ST. LOUIS -- The arrests this week of a Little League coach, a registered nurse and a teacher during the largest coordinated raids on dogfighting in U.S. history confirm the shadowy blood sport is alive and well despite tough laws across the country.
More than 400 dogs, including some about to give birth to puppies, were rescued in the raids by federal, state and local authorities Wednesday and Thursday in six states: Missouri, Illinois, Texas, Oklahoma, Iowa and Mississippi, officials said.

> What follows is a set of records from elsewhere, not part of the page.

-- ==== Sys2Proof/Laws/State.lean ====
section
/-! SUPPORT. What each named update of the state leaves as it was, one lemma per field and update, and what reading a part
gives after that part or another has been replaced. -/

namespace Sys2Proof.Machine

/-! ## `State.count` -/

@[simp] theorem State.count_pending (s : State) (k n : Nat) : (s.count k n).pending = s.pending := rfl
@[simp] theorem State.count_now (s : State) (k n : Nat) : (s.count k n).now = s.now := rfl
@[simp] theorem State.count_fresh (s : State) (k n : Nat) : (s.count k n).fresh = s.fresh := rfl
@[simp] theorem State.count_mem (s : State) (k n : Nat) : (s.count k n).mem = s.mem := rfl
@[simp] theorem State.count_host (s : State) (k n : Nat) : (s.count k n).host = s.host := rfl
@[simp] theorem State.count_bad (s : State) (k n : Nat) : (s.count k n).bad = s.bad := rfl
@[simp] theorem State.count_owner (s : State) (k n : Nat) : (s.count k n).owner = s.owner := rfl
@[simp] theorem State.count_scratch (s : State) (k n : Nat) : (s.count k n).scratch = s.scratch := rfl
@[simp] theorem State.count_eng (s : State) (k n : Nat) : (s.count k n).eng = s.eng := rfl
@[simp] theorem State.count_closures (s : State) (k n : Nat) : (s.count k n).closures = s.closures := rfl
@[simp] theorem State.count_stracts (s : State) (k n : Nat) : (s.count k n).stracts = s.stracts := rfl
@[simp] theorem State.count_arc (s : State) (k n : Nat) : (s.count k n).arc = s.arc := rfl
@[simp] theorem State.count_ctxs (s : State) (k n : Nat) : (s.count k n).ctxs = s.ctxs := rfl
@[simp] theorem State.count_ctxActs (s : State) (k n : Nat) : (s.count k n).ctxActs = s.ctxActs := rfl
@[simp] theorem State.count_cmd (s : State) (k n : Nat) : (s.count k n).cmd = s.cmd := rfl
@[simp] theorem State.count_flt (s : State) (k n : Nat) : (s.count k n).flt = s.flt := rfl
@[simp] theorem State.count_brg (s : State) (k n : Nat) : (s.count k n).brg = s.brg := rfl
@[simp] theorem State.count_cat (s : State) (k n : Nat) : (s.count k n).cat = s.cat := rfl
@[simp] theorem State.count_bndWaits (s : State) (k n : Nat) : (s.count k n).bndWaits = s.bndWaits := rfl
@[simp] theorem State.count_station (s : State) (k n : Nat) : (s.count k n).station = s.station := rfl
@[simp] theorem State.count_d3hot (s : State) (k n : Nat) : (s.count k n).d3hot = s.d3hot := rfl
@[simp] theorem State.count_d3depth (s : State) (k n : Nat) : (s.count k n).d3depth = s.d3depth := rfl
@[simp] theorem State.count_linkUp (s : State) (k n : Nat) : (s.count k n).linkUp = s.linkUp := rfl
@[simp] theorem State.count_tmax (s : State) (k n : Nat) : (s.count k n).tmax = s.tmax := rfl
@[simp] theorem State.count_pin (s : State) (k n : Nat) : (s.count k n).pin = s.pin := rfl
@[simp] theorem State.count_dbgOpen (s : State) (k n : Nat) : (s.count k n).dbgOpen = s.dbgOpen := rfl
@[simp] theorem State.count_ports (s : State) (k n : Nat) : (s.count k n).ports = s.ports := rfl
@[simp] theorem State.count_egress (s : State) (k n : Nat) : (s.count k n).egress = s.egress := rfl
@[simp] theorem State.count_hbm (s : State) (k n : Nat) : (s.count k n).hbm = s.hbm := rfl
@[simp] theorem State.count_bnd (s : State) (k n : Nat) : (s.count k n).bnd = s.bnd := rfl
@[simp] theorem State.count_fab (s : State) (k n : Nat) : (s.count k n).fab = s.fab := rfl
@[simp] theorem State.count_cols (s : State) (k n : Nat) : (s.count k n).cols = s.cols := rfl
@[simp] theorem State.count_slotRes (s : State) (k n : Nat) : (s.count k n).slotRes = s.slotRes := rfl
@[simp] theorem State.count_domSize (s : State) (k n : Nat) : (s.count k n).domSize = s.domSize := rfl
@[simp] theorem State.count_domLock (s : State) (k n : Nat) : (s.count k n).domLock = s.domLock := rfl
@[simp] theorem State.count_pwr (s : State) (k n : Nat) : (s.count k n).pwr = s.pwr := rfl
@[simp] theorem State.count_sec (s : State) (k n : Nat) : (s.count k n).sec = s.sec := rfl
@[simp] theorem State.count_mod (s : State) (k n : Nat) : (s.count k n).mod = s.mod := rfl
@[simp] theorem State.count_out (s : State) (k n : Nat) : (s.count k n).out = s.out := rfl

/-! ## `State.useFree` -/

@[simp] theorem State.useFree_pending (s : State) : (s.useFree).pending = s.pending := rfl
@[simp] theorem State.useFree_now (s : State) : (s.useFree).now = s.now := rfl
@[simp] theorem State.useFree_mem (s : State) : (s.useFree).mem = s.mem := rfl
@[simp] theorem State.useFree_host (s : State) : (s.useFree).host = s.host := rfl
@[simp] theorem State.useFree_bad (s : State) : (s.useFree).bad = s.bad := rfl
@[simp] theorem State.useFree_owner (s : State) : (s.useFree).owner = s.owner := rfl
@[simp] theorem State.useFree_scratch (s : State) : (s.useFree).scratch = s.scratch := rfl
@[simp] theorem State.useFree_eng (s : State) : (s.useFree).eng = s.eng := rfl
@[simp] theorem State.useFree_closures (s : State) : (s.useFree).closures = s.closures := rfl
@[simp] theorem State.useFree_stracts (s : State) : (s.useFree).stracts = s.stracts := rfl
@[simp] theorem State.useFree_arc (s : State) : (s.useFree).arc = s.arc := rfl
@[simp] theorem State.useFree_ctxs (s : State) : (s.useFree).ctxs = s.ctxs := rfl
@[simp] theorem State.useFree_ctxActs (s : State) : (s.useFree).ctxActs = s.ctxActs := rfl
@[simp] theorem State.useFree_cmd (s : State) : (s.useFree).cmd = s.cmd := rfl
@[simp] theorem State.useFree_ctr (s : State) : (s.useFree).ctr = s.ctr := rfl
@[simp] theorem State.useFree_flt (s : State) : (s.useFree).flt = s.flt := rfl
@[simp] theorem State.useFree_brg (s : State) : (s.useFree).brg = s.brg := rfl
@[simp] theorem State.useFree_cat (s : State) : (s.useFree).cat = s.cat := rfl
@[simp] theorem State.useFree_bndWaits (s : State) : (s.useFree).bndWaits = s.bndWaits := rfl
@[simp] theorem State.useFree_station (s : State) : (s.useFree).station = s.station := rfl
@[simp] theorem State.useFree_d3hot (s : State) : (s.useFree).d3hot = s.d3hot := rfl
@[simp] theorem State.useFree_d3depth (s : State) : (s.useFree).d3depth = s.d3depth := rfl
@[simp] theorem State.useFree_linkUp (s : State) : (s.useFree).linkUp = s.linkUp := rfl
@[simp] theorem State.useFree_tmax (s : State) : (s.useFree).tmax = s.tmax := rfl
@[simp] theorem State.useFree_pin (s : State) : (s.useFree).pin = s.pin := rfl
@[simp] theorem State.useFree_dbgOpen (s : State) : (s.useFree).dbgOpen = s.dbgOpen := rfl
@[simp] theorem State.useFree_ports (s : State) : (s.useFree).ports = s.ports := rfl
@[simp] theorem State.useFree_egress (s : State) : (s.useFree).egress = s.egress := rfl
@[simp] theorem State.useFree_hbm (s : State) : (s.useFree).hbm = s.hbm := rfl
@[simp] theorem State.useFree_bnd (s : State) : (s.useFree).bnd = s.bnd := rfl
@[simp] theorem State.useFree_fab (s : State) : (s.useFree).fab = s.fab := rfl
@[simp] theorem State.useFree_cols (s : State) : (s.useFree).cols = s.cols := rfl
@[simp] theorem State.useFree_slotRes (s : State) : (s.useFree).slotRes = s.slotRes := rfl
@[simp] theorem State.useFree_domSize (s : State) : (s.useFree).domSize = s.domSize := rfl
@[simp] theorem State.useFree_domLock (s : State) : (s.useFree).domLock = s.domLock := rfl
@[simp] theorem State.useFree_pwr (s : State) : (s.useFree).pwr = s.pwr := rfl
@[simp] theorem State.useFree_sec (s : State) : (s.useFree).sec = s.sec := rfl
@[simp] theorem State.useFree_mod (s : State) : (s.useFree).mod = s.mod := rfl
@[simp] theorem State.useFree_out (s : State) : (s.useFree).out = s.out := rfl
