theorem Brg.setStage_settled {b : Brg} {t : Nat} (hstill : b.dueStill = []) (hdue : b.dueAt t = []) (n k v : Nat) :
    (b.setStage n k v).settleNones t = b.setStage n k v :=
  Brg.settleNones_of_none hstill hdue

theorem Brg.stage_setStage (b : Brg) (n k v : Nat) :
    (b.setStage n k v).stage n = (b.stage n).set k (if k = 2 then v % 2 ^ 9 else v) := by
  simp [Brg.stage, Brg.setStage, Map.getD_put]

theorem Brg.commit_stk (b : Brg) (n : Nat) (ws : List Nat) (t : Nat) : (b.commit n ws t).stk = Map.put b.stk n ws := by
  unfold Brg.commit
  dsimp only
  split <;> rfl

/-- An entry whose bearing has passed is marked with the revolution (R296). -/
theorem Brg.commit_late (b : Brg) (n : Nat) (ws : List Nat) (t : Nat) :
    Map.find (b.commit n ws t).late n = if b.valid && decide (ws.getD 0 0 < b.bearingAt t) then some b.rev else none := by
  unfold Brg.commit
  dsimp only
  split
  · exact Map.find_put ..
  · exact (Map.find_del ..).trans (if_pos rfl)

theorem stakeoutOk_reserved (w2 w3 : Nat) : stakeoutOk (w2 % 2 ^ 9) w3 = stakeoutOk w2 w3 := by
  have h : bitsOf (w2 % 2 ^ 9) 0 4 = bitsOf w2 0 4 := by simp only [bitsOf]; omega
  rw [stakeoutOk, stakeoutOk, h]

section

variable {s : State} {n w3 : Nat}

/-- W3 commits the staged words where they may be. -/
theorem State.stakeoutCommit_ok (hstill : s.brg.dueStill = []) (hdue : s.brg.dueAt s.now = [])
    (hok : stakeoutOk (((s.brg.stage n).set 3 w3).getD 2 0) w3 = true) :
    s.stakeoutCommit n w3 = { s with brg := (s.brg.setStage n 3 w3).commit n ((s.brg.stage n).set 3 w3) s.now } := by
  simp only [State.stakeoutCommit, Brg.setStage_settled hstill hdue, Brg.stage_setStage]
  exact congrArg (fun b => { s with brg := b }) (if_pos hok)

theorem State.stakeoutCommit_reserved (hstill : s.brg.dueStill = []) (hdue : s.brg.dueAt s.now = [])
    (hok : stakeoutOk (((s.brg.stage n).set 3 w3).getD 2 0) w3 = false) :
    s.stakeoutCommit n w3 = { s with brg := s.brg.setStage n 3 w3 } := by
  simp only [State.stakeoutCommit, Brg.setStage_settled hstill hdue, Brg.stage_setStage]
  exact congrArg (fun b => { s with brg := b }) (if_neg (ne_true_of_eq_false hok))

end

/-- The four words of a STAKEOUT_WRITE staged. -/
def Brg.staged4 (b : Brg) (n w0 w1 w2 : Nat) : Brg := ((b.setStage n 0 w0).setStage n 1 w1).setStage n 2 w2

theorem Brg.staged4_dueStill (b : Brg) (n w0 w1 w2 : Nat) : (b.staged4 n w0 w1 w2).dueStill = b.dueStill := by
  simp only [Brg.staged4, Brg.setStage_dueStill]

theorem Brg.staged4_dueAt (b : Brg) (n w0 w1 w2 t : Nat) : (b.staged4 n w0 w1 w2).dueAt t = b.dueAt t := by
  simp only [Brg.staged4, Brg.setStage_dueAt]

theorem Brg.stage_staged4 {b : Brg} {n : Nat} (hlen : (b.stage n).length = 4) (w0 w1 w2 w3 : Nat) :
    ((b.staged4 n w0 w1 w2).stage n).set 3 w3 = [w0, w1, w2 % 2 ^ 9, w3] := by
  obtain ⟨a, _ | ⟨c, _ | ⟨d, _ | ⟨e, _ | _⟩⟩⟩, h⟩ : ∃ a l, b.stage n = a :: l := List.exists_cons_of_length_pos (by omega)
  all_goals simp [h] at hlen
  simp [Brg.staged4, Brg.stage_setStage, h]

section

variable {s : State} {h : Hdr} {n : Byte} {w0 w1 w2 w3 : BitVec 32} {r : Started}

theorem Admitted.stakeoutWrite (ha : Admitted s h 0x0501 (Instr.params (.stakeoutWrite h n w0 w1 w2 w3)) r) :
    exec (.stakeoutWrite h n w0 w1 w2 w3) s = .next (
      if !stakeoutOk w2.toNat w3.toNat then s.finish r 0x0801
      else (if Map.find s.brg.bar0At n.toNat = some s.now then s
        else State.stakeoutCommit { s with brg := s.brg.staged4 n.toNat w0.toNat w1.toNat w2.toNat } n.toNat w3.toNat).finish r 0) := by
  change Host.Outcome.next (s.command h 0x0501 (Instr.params (.stakeoutWrite h n w0 w1 w2 w3)) _) = _
  rw [ha.command]
  rfl

theorem Admitted.stakeoutRead (ha : Admitted s h 0x0502 (Instr.params (.stakeoutRead h n)) r) :
    exec (.stakeoutRead h n) s = .next (s.finish r 0 ((List.range 4).flatMap fun k =>
      toLE 4 ((s.brg.settleNones s.now).word n.toNat k))) := by
  change Host.Outcome.next (s.command h 0x0502 (Instr.params (.stakeoutRead h n)) _) = _
  rw [ha.command]

end

end Sys2Proof.Machine

section

open Sys2Proof Sys2Proof.Machine

/-- Settles O39: a commit replaces the entry whole or leaves it, whether a register write or the command asks for it. -/
theorem stakeoutEntries : Obligations.StakeoutEntries := by
  unfold Obligations.StakeoutEntries
  refine ⟨?register, fun s h n w0 w1 w2 w3 r ha => ?write, fun s h n r ha => ?read⟩
  case register =>
    intro s n w3 hstill hdue ws hlen
    refine ⟨fun hready => ?_, fun hready hok => ?_, fun hready hok => ?_⟩
    · exact congrArg Host.Outcome.next (if_neg (ne_true_of_eq_false hready))
    · refine ⟨_, congrArg Host.Outcome.next (if_pos hready), ?_⟩
      unfold State.stakeoutBar0
      rw [State.stakeoutCommit_ok hstill hdue hok]
      refine ⟨?_, fun m hm => ?_, ?_, Map.find_put .., rfl⟩
      · exact (congrArg (Map.find · _) (Brg.commit_stk ..)).trans (Map.find_put ..)
      · exact (congrArg (Map.find · _) (Brg.commit_stk ..)).trans (Map.find_put_ne _ _ _ _ hm)
      · exact Brg.commit_late ..
    · refine ⟨_, congrArg Host.Outcome.next (if_pos hready), ?_⟩
      unfold State.stakeoutBar0
      rw [State.stakeoutCommit_reserved hstill hdue hok]
      exact ⟨rfl, rfl⟩
  case write =>
    refine ⟨fun hok => ?_, fun hok hnow => ?_, fun hok hnow hstill hdue hlen => ?_⟩
    · rw [ha.stakeoutWrite, if_pos (by simp [hok])]
    · rw [ha.stakeoutWrite, if_neg (by simp [hok]), if_pos hnow]
    · have hws := Brg.stage_staged4 hlen w0.toNat w1.toNat w2.toNat w3.toNat
      have hcommit := State.stakeoutCommit_ok (n := n.toNat) (w3 := w3.toNat)
        (s := { s with brg := s.brg.staged4 n.toNat w0.toNat w1.toNat w2.toNat })
        ((Brg.staged4_dueStill ..).trans hstill) ((Brg.staged4_dueAt ..).trans hdue) (by rw [hws]; exact (stakeoutOk_reserved ..).trans hok)
      rw [hws] at hcommit
      have hrun := ha.stakeoutWrite
      rw [if_neg (by simp [hok]), if_neg hnow, hcommit] at hrun
      refine ⟨_, _, hrun, rfl, ?_⟩
      rw [Brg.commit_stk, Brg.setStage_stk, Brg.staged4, Brg.setStage_stk, Brg.setStage_stk, Brg.setStage_stk]
      exact ⟨Map.find_put .., fun m hm => Map.find_put_ne _ _ _ _ hm⟩
  case read =>
    rw [ha.stakeoutRead]
    rfl

end

namespace Sys2Proof.Machine

/-! # What a due stakeout does (O40) -/

/-- The state in which the due entry `d` takes its effect: time brought forward, what has no action settled, the entry fired. -/
def State.fired (s : State) (t : Nat) (d : Nat × Nat) : State :=
  { s.at t with brg := ((s.at t).brg.settleNones (s.at t).now).fire d }

/-- An entry that issues next has the effect of its action (R296, R297). -/
theorem State.fires_due {s : State} {n : Fin 256} {t rev action : Nat}
    (hd : (s.at t).brg.nextDue (s.at t).now = some (n.val, rev)) (ha : s.brg.sAction n.val = action)
    (f : Nat × Nat → State → State) :
    s.fires n t action f = f ((s.at t).brg.issueAt (n.val, rev) (s.at t).now) (s.fired t (n.val, rev)) := by
  have hact : (s.at t).brg.sAction n.val = action := by rw [State.at_brg]; exact ha
  unfold State.fires
  simp only [hd]
  exact if_pos (by simp [hact])

theorem State.fired_flt (s : State) (t : Nat) (d : Nat × Nat) : (s.fired t d).flt = s.flt := by
  rw [State.fired, s.at_frame]
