/-- Byte `i` of an overwritten buffer: the new byte where one was delivered, else the old one
(R194, R196). -/
theorem overwrite_getElem? (old new : Bytes) (i : Nat) (hi : i < old.length) :
    (overwrite old new)[i]? = if i < new.length then new[i]? else old[i]? := by
  unfold overwrite
  by_cases h : i < new.length
  · rw [List.getElem?_append_left (by simp; omega)]
    simp [h, hi]
  · rw [List.getElem?_append_right (by simp; omega)]
    simp only [h, List.length_take, List.getElem?_drop, ite_false]
    congr 1; omega

/-- A buffer of the right lengths has the wf form. -/
theorem slot_wf_iff {c : Config} {sl : CtrlSlot} :
    sl.wf c = true ↔ sl.inStd.length = c.inLenStd ∧ sl.inCockpit.length = c.inLenCockpit ∧
      sl.outStd.length = c.outLenStd ∧ sl.outCockpit.length = c.outLenCockpit := by
  simp [CtrlSlot.wf, and_assoc]

theorem memory_wf_iff {s : State} :
    Memory.wf s = true ↔ (∀ k, (s.slot k).wf s.cfg = true) ∧ s.peer.wf s.cfg = true := by
  constructor
  · intro h
    simp only [Memory.wf, Bool.and_eq_true] at h
    refine ⟨fun k => ?_, h.2⟩
    fin_cases k
    · exact h.1.1.1.1
    · exact h.1.1.1.2
    · exact h.1.1.2
    · exact h.1.2
  · rintro ⟨h, hp⟩
    simp only [Memory.wf, Bool.and_eq_true]
    exact ⟨⟨⟨⟨h 0, h 1⟩, h 2⟩, h 3⟩, hp⟩

theorem inBuf_length {c : Config} {sl : CtrlSlot} (h : sl.wf c = true) (tf : TargetFamily) :
    (sl.inBuf tf).length = c.inLen tf := by
  obtain ⟨h1, h2, -, -⟩ := slot_wf_iff.1 h
  cases tf
  · rfl
  · exact h1
  · exact h2

theorem outBuf_length {c : Config} {sl : CtrlSlot} (h : sl.wf c = true) {tf : TargetFamily}
    (hd : tf ≠ .disconnected) : (sl.outBuf tf).length = c.outLen tf := by
  obtain ⟨-, -, h1, h2⟩ := slot_wf_iff.1 h
  cases tf
  · exact absurd rfl hd
  · exact h1
  · exact h2

theorem setIn_wf {c : Config} {sl : CtrlSlot} (h : sl.wf c = true) {tf : TargetFamily} {b : Bytes}
    (hb : b.length = c.inLen tf) : (sl.setIn tf b).wf c = true := by
  rw [slot_wf_iff] at *
  cases tf
  · exact h
  · exact ⟨hb, h.2⟩
  · exact ⟨h.1, hb, h.2.2⟩

theorem setOut_wf {c : Config} {sl : CtrlSlot} (h : sl.wf c = true) {tf : TargetFamily} {b : Bytes}
    (hb : tf ≠ .disconnected → b.length = c.outLen tf) : (sl.setOut tf b).wf c = true := by
  rw [slot_wf_iff] at *
  cases tf
  · exact h
  · exact ⟨h.1, h.2.1, hb (by simp), h.2.2.2⟩
  · exact ⟨h.1, h.2.1, h.2.2.1, hb (by simp)⟩

theorem setTf_wf {c : Config} {sl : CtrlSlot} (h : sl.wf c = true) (tf : TargetFamily) :
    ({ sl with tf := tf } : CtrlSlot).wf c = true := h

/-! ### Every memory operation keeps the report buffers' form -/

theorem memory_wf_congr {s t : State} (hc : t.cfg = s.cfg) (hs : t.slots = s.slots)
    (hp : t.peer = s.peer) : Memory.wf t = Memory.wf s := by
  simp [Memory.wf, hc, hs, hp]

theorem memory_wf_setSlot {s : State} (h : Memory.wf s = true) {k : Fin 4} {v : CtrlSlot}
    (hv : v.wf s.cfg = true) : Memory.wf (s.setSlot k v) = true := by
  rw [memory_wf_iff] at *
  refine ⟨fun j => ?_, h.2⟩
  by_cases hj : j = k
  · subst hj; simpa using hv
  · simpa [slot_setSlot_other s hj] using h.1 j

theorem memory_wf_setPeer {s : State} (h : Memory.wf s = true) {v : CtrlSlot}
    (hv : v.wf s.cfg = true) : Memory.wf (s.setPeer v) = true := by
  rw [memory_wf_iff] at *
  exact ⟨h.1, hv⟩

theorem resetSlot_wf (c : Config) : (resetSlot c).wf c = true := by
  simp [slot_wf_iff, resetSlot]

theorem memory_wf_afterReset (s : State) (id : BitVec 2) : Memory.wf (s.afterReset id) = true := by
  simp [Memory.wf, resetSlots, resetSlot_wf]

theorem memory_wf_reset : Memory.wf State.reset = true := by decide

/-! ### Roles -/

theorem role_coordinator_iff {s : State} : s.role = .coordinator ↔ s.nodeId = 0 := by
  simp [State.role]

theorem role_peer_iff {s : State} : s.role = .peer ↔ s.nodeId ≠ 0 := by
  simp [State.role]

end Sys2Proof.Machine
end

Federal prosecutors in several states announced indictments accusing 26 people of cruelties that included shooting dogs when they didn't fight well, then throwing their carcasses into a river or burning them in a barrel.
The sport, often carried out in back-alley garages or rural barns, has come under renewed scrutiny after NFL star Michael Vick was sentenced to 23 months in prison after his 2007 dogfighting conviction. Dogfighting is a felony in all 50 states, and in recent years, the federal government made it a felony to train, possess or fight dogs.
But that hasn't stopped people from participating in the sport. Wayne Pacelle, president and CEO of the Humane Society of the United States, said the public can "definitely expect more" arrests and raids, because "dogfighting remains a distressingly widespread activity."
Cris Bottcher, a 48-year-old registered nurse at a community hospital in Bethany, Mo., was arrested Wednesday in western Missouri and accused of shooting underperforming dogs and putting their carcasses in plastic containers outside a garage, according to a federal indictment.
Six others were also arrested in that raid including Rick Hihath, a 55-year-old physical education teacher at a state school for the severely disabled, who is accused of working and promoting fights at Bottcher's farm, the indictment said.
The Missouri men, who were in custody Thursday, are due in court today, said Don Ledford, a spokesman at the U.S. Attorney's office in Kansas City, Mo. Their court-appointed attorneys did not return calls, and people who answered the phones at their homes declined to comment.
Randall Lockwood, an animal behaviorist working with some of the rescued dogs in a St. Louis shelter, said the arrests illustrate dogfighting's prevalence in America.
"It's a very long battle, and the battle will continue as long as people cause suffering and death for financial gain and amusement," said Lockwood, of the American Society for the Prevention of Cruelty to Animals.
Authorities are guarding the condition of the dogs because of the pending criminal trials. The Humane Society of Missouri said it is housing most of them -- 378 rescued in Missouri and Illinois -- at its emergency shelter in St. Louis. Humane groups in Texas, Oklahoma, Mississippi and Iowa are taking care of another 75 to 100 dogs, the Missouri group said.
"They seem to be very glad to be here," said Janell Matthies with United Animal Nations, a California not-for-profit rescue group assisting in the dogs' medical triage.
"We're seeing a lot of tail wags," she added.